PhotoScammers don't take time off for the holidays; they're rather take advantage of your holiday spirit instead. This week, the Better Business Bureau warned against a nasty new Christmas-themed scam: unsolicited emails offering to sell you a “Handwritten letter from Santa to Your Child,” usually citing a price of $19.99.

Of course, it's never a good idea to click on a link in any unsolicited email, but if you did, this link would take you to a website promising to sell you a customized letter from Santa, and an “official” nice-list certificate. If you were foolish enough to fall for this unsolicited online sales offer, what would happen next? According to the BBB:

In the best case, you are simply out the $19.99. In the worst case scenario, you just shared your credit card information with scammers, who can now use it for identity theft.

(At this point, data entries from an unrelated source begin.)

-- ==== Sys2Proof/Machine/KeyExpander.lean ====
section
/-! DEFINITION. The key expander (spec/42_key_expander.md): Nk and Nr, the word functions, the expansion, and the
commands CFG and KEXP. -/

namespace Sys2Proof.Machine

/-- `DeriveConfig` (R111): (Nk, Nr), or none for InvalidKeyLength. -/
def deriveConfig (keyLengthBits : Nat) : Option (Nat × Nat) :=
  if keyLengthBits = 128 then some (4, 10)
  else if keyLengthBits = 192 then some (6, 12)
  else if keyLengthBits = 256 then some (8, 14)
  else none

/-- The CFG register of a configuration: VALID = 1, bits 30:24 zero, NR, NK, KLB (spec/10_state.md R23). -/
def cfgWord (keyLengthBits nk nr : Nat) : Reg32 :=
  1#1 ++ 0#7 ++ BitVec.ofNat 4 nr ++ BitVec.ofNat 4 nk ++ BitVec.ofNat 16 keyLengthBits

/-- The xor of two words, bytewise (R113). -/
def xorWord (a b : Word) : Word := ⟨a.b0 ^^^ b.b0, a.b1 ^^^ b.b1, a.b2 ^^^ b.b2, a.b3 ^^^ b.b3⟩

/-- `RotWord` (R114). -/
def rotWord (w : Word) : Word := ⟨w.b1, w.b2, w.b3, w.b0⟩

/-- `SubWord` (R115). -/
def subWord (w : Word) : Word := ⟨sBox w.b0, sBox w.b1, sBox w.b2, sBox w.b3⟩

/-- `T(i, prev, Nk)` (R117). -/
def tWord (i : Nat) (prev : Word) (nk : Nat) : Word :=
  if i % nk = 0 then xorWord (subWord (rotWord prev)) (rcon (i / nk))
  else if nk > 6 ∧ i % nk = 4 then subWord prev
  else prev

/-- Word w[i] of a byte sequence (spec/00_scope.md R12). -/
def wordOf (bs : List Byte) (i : Nat) : Word :=
  ⟨seqByte bs (4 * i), seqByte bs (4 * i + 1), seqByte bs (4 * i + 2), seqByte bs (4 * i + 3)⟩

/-- The four bytes of a word in increasing index. -/
def wordBytes (w : Word) : List Byte := [w.b0, w.b1, w.b2, w.b3]

/-- One turn of the loop of `Expand` (R118): append w[i] = w[i-Nk] ^ T(i, w[i-1]) to the words before it. -/
def expandStep (nk i : Nat) (rk : List Byte) : List Byte :=
  rk ++ wordBytes (xorWord (wordOf rk (i - nk)) (tWord i (wordOf rk (i - 1)) nk))

/-- The first n turns of the loop, i = Nk, Nk+1, ..., Nk+n-1 in that order. -/
def expandLoop (nk : Nat) (key : List Byte) : Nat → List Byte
  | 0 => key
  | n + 1 => expandStep nk (nk + n) (expandLoop nk key n)

/-- `Expand(key, Nk, Nr)` (R118), for a key of 4·Nk bytes. -/
def expand (key : List Byte) (nk nr : Nat) : List Byte := expandLoop nk key (4 * (nr + 1) - nk)

/-- `RK[0..16(Nr+1)-1] <- Expand(KEY[0..4Nk-1], Nk, Nr)`, once per command that needs round keys (R120). -/
def expandKey (s : State) : State := writeRk (expand (keyOperand s) (cfgNk s) (cfgNr s)) s

/-- CFG bits (R112). -/
def execCfg (bits : Nat) (s : State) : Host.Outcome State Fault Refusal :=
  match deriveConfig bits with
  | none => .next (raise .invalidKeyLength (setCfg 0 s))
  | some (nk, nr) => .next (succeed 0 (setCfg (cfgWord bits nk nr) s))

/-- KEXP (R119). -/
def execKexp (s : State) : Host.Outcome State Fault Refusal :=
  match configCheck s with
  | some e => .next (raise e s)
  | none => .next (succeed (BitVec.ofNat 32 (16 * (cfgNr s + 1))) (leaveCounters (expandKey s)))

end Sys2Proof.Machine
end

In another version of this scam, the site promises a free letter from Santa. It doesn't request any credit card information, but it does require plenty of personal information, such as your full name, address and phone number. Theses sites can then turn around and sell your personal information to spammers.

Write it yourself

If you actually want your child to have a handwritten “letter from Santa,” you can easily write one out yourself in only a few minutes; depending on how young the kid is, you might not even need to disguise your own handwriting.

If you want, you can also design and print out a “nice list certificate” or similar things on your own computer. (And before you protest “Oh no, I couldn't possibly do that myself! I'm not a professional writer or graphic designer!” – remember, you're trying to fool someone who still believes that a man with magic flying reindeer personally visits every child on the planet in a single night. “Plausibility” really isn't an issue here.)

For something with a little more pizzazz, there are free, kid-safe and non-scammy Santa options out there, such as the Portable North Pole, where you can make personalized videos and other communiques “from Santa.” With today's technology, you can easily have “Santa” personally contact your child in a variety of ways, none of which should cost you any money or require you to give your personal information out to strangers.

And, as always, remember and follow the anti-scam rule “Don't call me; I'll call you”: if you like a particular business and want to buy what they're selling, feel free to contact them, but you should never do business with anyone who contacts you out of the blue with unsolicited emails, text messages, phone calls, snail-mail letters or any other form of communication. You can call (or otherwise contact) them, but don't let them call you.